İşte o zaman anladım ki, kimse bu dünyada tam anlamı ile özgür değildi. Hani deriz ya 'ben özgür bir bireyim' diye. Aslında hiçbirimiz özgür değildik. Özgürlüğün adı altına gizlenmiş mahkumlar idik her birimiz sadece henüz mahkum olduğumuzu hiç kimse fark etmemişti o kadar. Sahi fark etsek ne değişecekti ki? Biz yine özgürüz demeye devam edecektik ancak en büyük esareti de yine biz yaşayacaktık. İnsanoğlunun fıtratından mıdır bilinmez çoğu şeylere kör olmak hepimizde vardı. Ya da gördüğümüz halde görmezden gelmek. Bunlar insanlığın değişmeyen altın kurallarından sadece bir iki tanesi idi. Diğerlerini saymaya lüzum dahi görmüyordum.
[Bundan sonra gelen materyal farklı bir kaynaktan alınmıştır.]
/-! ## goto -/

@[simp] theorem State.goto_regs (target : Word) : (s.goto target).regs = s.regs := rfl
@[simp] theorem State.goto_prog (target : Word) : (s.goto target).prog = s.prog := rfl
@[simp] theorem State.goto_mode (target : Word) : (s.goto target).mode = s.mode := rfl
@[simp] theorem State.goto_pending (target : Word) : (s.goto target).pending = s.pending := rfl
@[simp] theorem State.goto_dev (target : Word) : (s.goto target).dev = s.dev := rfl
@[simp] theorem State.goto_script (target : Word) : (s.goto target).script = s.script := rfl
@[simp] theorem State.goto_emitted (target : Word) : (s.goto target).emitted = s.emitted := rfl
@[simp] theorem State.goto_executed (target : Word) : (s.goto target).executed = s.executed := rfl
@[simp] theorem State.goto_sinceRefresh (target : Word) : (s.goto target).sinceRefresh = s.sinceRefresh := rfl
@[simp] theorem State.goto_ended (target : Word) : (s.goto target).ended = s.ended := rfl

/-! ## advance -/

@[simp] theorem State.advance_regs (length : Word) : (s.advance length).regs = s.regs := rfl
@[simp] theorem State.advance_prog (length : Word) : (s.advance length).prog = s.prog := rfl
@[simp] theorem State.advance_mode (length : Word) : (s.advance length).mode = s.mode := rfl
@[simp] theorem State.advance_pending (length : Word) : (s.advance length).pending = s.pending := rfl
@[simp] theorem State.advance_dev (length : Word) : (s.advance length).dev = s.dev := rfl
@[simp] theorem State.advance_script (length : Word) : (s.advance length).script = s.script := rfl
@[simp] theorem State.advance_emitted (length : Word) : (s.advance length).emitted = s.emitted := rfl
@[simp] theorem State.advance_executed (length : Word) : (s.advance length).executed = s.executed := rfl
@[simp] theorem State.advance_sinceRefresh (length : Word) : (s.advance length).sinceRefresh = s.sinceRefresh := rfl
@[simp] theorem State.advance_ended (length : Word) : (s.advance length).ended = s.ended := rfl

/-! ## setProgByte -/

@[simp] theorem State.setProgByte_regs (a : Word) (v : Byte) : (s.setProgByte a v).regs = s.regs := rfl
@[simp] theorem State.setProgByte_pc (a : Word) (v : Byte) : (s.setProgByte a v).pc = s.pc := rfl
@[simp] theorem State.setProgByte_mode (a : Word) (v : Byte) : (s.setProgByte a v).mode = s.mode := rfl
@[simp] theorem State.setProgByte_pending (a : Word) (v : Byte) : (s.setProgByte a v).pending = s.pending := rfl
@[simp] theorem State.setProgByte_dev (a : Word) (v : Byte) : (s.setProgByte a v).dev = s.dev := rfl
@[simp] theorem State.setProgByte_script (a : Word) (v : Byte) : (s.setProgByte a v).script = s.script := rfl
@[simp] theorem State.setProgByte_emitted (a : Word) (v : Byte) : (s.setProgByte a v).emitted = s.emitted := rfl
@[simp] theorem State.setProgByte_executed (a : Word) (v : Byte) : (s.setProgByte a v).executed = s.executed := rfl
@[simp] theorem State.setProgByte_sinceRefresh (a : Word) (v : Byte) : (s.setProgByte a v).sinceRefresh = s.sinceRefresh := rfl
@[simp] theorem State.setProgByte_ended (a : Word) (v : Byte) : (s.setProgByte a v).ended = s.ended := rfl

/-! ## countInstruction -/

@[simp] theorem State.countInstruction_regs : (s.countInstruction).regs = s.regs := rfl
@[simp] theorem State.countInstruction_prog : (s.countInstruction).prog = s.prog := rfl
@[simp] theorem State.countInstruction_pc : (s.countInstruction).pc = s.pc := rfl
@[simp] theorem State.countInstruction_mode : (s.countInstruction).mode = s.mode := rfl
@[simp] theorem State.countInstruction_pending : (s.countInstruction).pending = s.pending := rfl
@[simp] theorem State.countInstruction_dev : (s.countInstruction).dev = s.dev := rfl
@[simp] theorem State.countInstruction_script : (s.countInstruction).script = s.script := rfl
@[simp] theorem State.countInstruction_emitted : (s.countInstruction).emitted = s.emitted := rfl
@[simp] theorem State.countInstruction_ended : (s.countInstruction).ended = s.ended := rfl

@[simp] theorem State.goto_pc (target : Word) : (s.goto target).pc = target := rfl
@[simp] theorem State.advance_pc (length : Word) : (s.advance length).pc = s.pc + length := rfl
@[simp] theorem State.emit_emitted (e : Emission) : (s.emit e).emitted = s.emitted ++ [e] := rfl
@[simp] theorem State.countInstruction_executed : s.countInstruction.executed = s.executed + 1 := rfl
@[simp] theorem State.countInstruction_sinceRefresh : s.countInstruction.sinceRefresh = s.sinceRefresh + 1 := rfl

/-! ## Registers after an update -/

theorem State.reg_setReg_same (a v : Byte) : (s.setReg a v).reg a = v := by
  simp [State.reg, State.setReg, Memory.read_write_same]

theorem State.reg_setReg_other {a b : Byte} (v : Byte) (h : b ≠ a) : (s.setReg a v).reg b = s.reg b := by
  have h' : b.toNat ≠ a.toNat := fun e => h (BitVec.eq_of_toNat_eq e)
  simp [State.reg, State.setReg, Memory.read_write_other _ _ _ h']

/-- `x[b]` after `x[a] <- v`. -/
@[simp] theorem State.reg_setReg (a v b : Byte) : (s.setReg a v).reg b = if b = a then v else s.reg b := by
  by_cases h : b = a
  · subst h; simp [State.reg_setReg_same]
  · simp [h, State.reg_setReg_other s v h]

@[simp] theorem State.reg_setFlags (v b : Byte) : (s.setFlags v).reg b = if b = flagsAddr then v else s.reg b :=
  State.reg_setReg s flagsAddr v b
@[simp] theorem State.reg_setRp (v b : Byte) : (s.setRp v).reg b = if b = rpAddr then v else s.reg b :=
  State.reg_setReg s rpAddr v b
@[simp] theorem State.reg_setImr (v b : Byte) : (s.setImr v).reg b = if b = imrAddr then v else s.reg b :=
  State.reg_setReg s imrAddr v b
@[simp] theorem State.reg_setSp (v b : Byte) : (s.setSp v).reg b = if b = s.dev.spAddr then v else s.reg b :=
  State.reg_setReg s s.dev.spAddr v b
@[simp] theorem State.reg_updateFlags (u : FlagUpdate) (b : Byte) :
    (s.updateFlags u).reg b = if b = flagsAddr then u.apply s.flags else s.reg b :=
  State.reg_setReg s flagsAddr _ b
@[simp] theorem State.reg_emit (e : Emission) (b : Byte) : (s.emit e).reg b = s.reg b := rfl
@[simp] theorem State.reg_goto (target : Word) (b : Byte) : (s.goto target).reg b = s.reg b := rfl
@[simp] theorem State.reg_advance (length : Word) (b : Byte) : (s.advance length).reg b = s.reg b := rfl
@[simp] theorem State.reg_setProgByte (a : Word) (v : Byte) (b : Byte) : (s.setProgByte a v).reg b = s.reg b := rfl
@[simp] theorem State.reg_countInstruction (b : Byte) : (s.countInstruction).reg b = s.reg b := rfl

/-- FLAGS after `x[a] <- v`. -/
@[simp] theorem State.flags_setReg (a v : Byte) : (s.setReg a v).flags = if flagsAddr = a then v else s.flags :=
  State.reg_setReg s a v flagsAddr

@[simp] theorem State.flags_setFlags (v : Byte) : (s.setFlags v).flags = v := State.reg_setReg_same s flagsAddr v
@[simp] theorem State.flags_updateFlags (u : FlagUpdate) : (s.updateFlags u).flags = u.apply s.flags :=
  State.reg_setReg_same s flagsAddr _
@[simp] theorem State.rp_setRp (v : Byte) : (s.setRp v).rp = v := State.reg_setReg_same s rpAddr v
@[simp] theorem State.imr_setImr (v : Byte) : (s.setImr v).imr = v := State.reg_setReg_same s imrAddr v
@[simp] theorem State.sp_setSp (v : Byte) : (s.setSp v).sp = v := State.reg_setReg_same s s.dev.spAddr v

/-- SP after `x[a] <- v`. -/
@[simp] theorem State.sp_setReg (a v : Byte) : (s.setReg a v).sp = if s.dev.spAddr = a then v else s.sp :=
  State.reg_setReg s a v s.dev.spAddr

@[simp] theorem State.flags_goto (target : Word) : (s.goto target).flags = s.flags := rfl
@[simp] theorem State.flags_advance (length : Word) : (s.advance length).flags = s.flags := rfl
@[simp] theorem State.flags_emit (e : Emission) : (s.emit e).flags = s.flags := rfl

/-! ## Program bytes after an update -/

@[simp] theorem State.progByte_setReg (a v : Byte) (b : Word) : (s.setReg a v).progByte b = s.progByte b := rfl
@[simp] theorem State.progByte_setFlags (v : Byte) (b : Word) : (s.setFlags v).progByte b = s.progByte b := rfl
@[simp] theorem State.progByte_setRp (v : Byte) (b : Word) : (s.setRp v).progByte b = s.progByte b := rfl
@[simp] theorem State.progByte_setImr (v : Byte) (b : Word) : (s.setImr v).progByte b = s.progByte b := rfl
@[simp] theorem State.progByte_setSp (v : Byte) (b : Word) : (s.setSp v).progByte b = s.progByte b := rfl
@[simp] theorem State.progByte_setPair (a : Byte) (v : Word) (b : Word) : (s.setPair a v).progByte b = s.progByte b := rfl
@[simp] theorem State.progByte_updateFlags (u : FlagUpdate) (b : Word) : (s.updateFlags u).progByte b = s.progByte b := rfl
@[simp] theorem State.progByte_pushWord (v : Word) (b : Word) : (s.pushWord v).progByte b = s.progByte b := rfl
@[simp] theorem State.progByte_emit (e : Emission) (b : Word) : (s.emit e).progByte b = s.progByte b := rfl
@[simp] theorem State.progByte_goto (target : Word) (b : Word) : (s.goto target).progByte b = s.progByte b := rfl
@[simp] theorem State.progByte_advance (length : Word) (b : Word) : (s.advance length).progByte b = s.progByte b := rfl
@[simp] theorem State.progByte_countInstruction (b : Word) : (s.countInstruction).progByte b = s.progByte b := rfl

/-- `prog[b]` after `prog[a] <- v`. -/
@[simp] theorem State.progByte_setProgByte (a b : Word) (v : Byte) :
    (s.setProgByte a v).progByte b = if b = a then some v else s.progByte b := by
  by_cases h : b = a
  · subst h; simp [State.progByte, State.setProgByte, Memory.read_write_same]
  · have h' : b.toNat ≠ a.toNat := fun e => h (BitVec.eq_of_toNat_eq e)
    simp [State.progByte, State.setProgByte, Memory.read_write_other _ _ _ h', h]

end Sys2Proof.Machine
end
Ciğerlerime doğru akın eden temiz havanın, vücudumu dinçleştirmesi ile evimizin bulunduğu caddeden, sahile doğru giden yolda yürümeye başladım. İstanbul' da yaşayan insanların üzerimdeki gri renkli pijamalarımı umursayacaklarını pek düşünmüyordum.
Farklı görüşlere ve medeniyetlere ev sahipliği yapmış bir şehirdi sonuçta İstanbul. Tarih boyunca, uğruna bir çok savaşın verildiği bir yerdi. Lakin, uğruna yapılmış onca savaşa rağmen kana doymamış gibi bir hali vardı.
Zira günümüz yirmi birinci yüzyılda bile, gözler onun üzerinden çekilmemişti. Attığım her adımda biraz daha açılan kaslarım, rahatlamamı sağlarken zihnimde dönüp duran olumsuz düşüncelerimi de gizli raflarına kaldırmama sebep olmuştu.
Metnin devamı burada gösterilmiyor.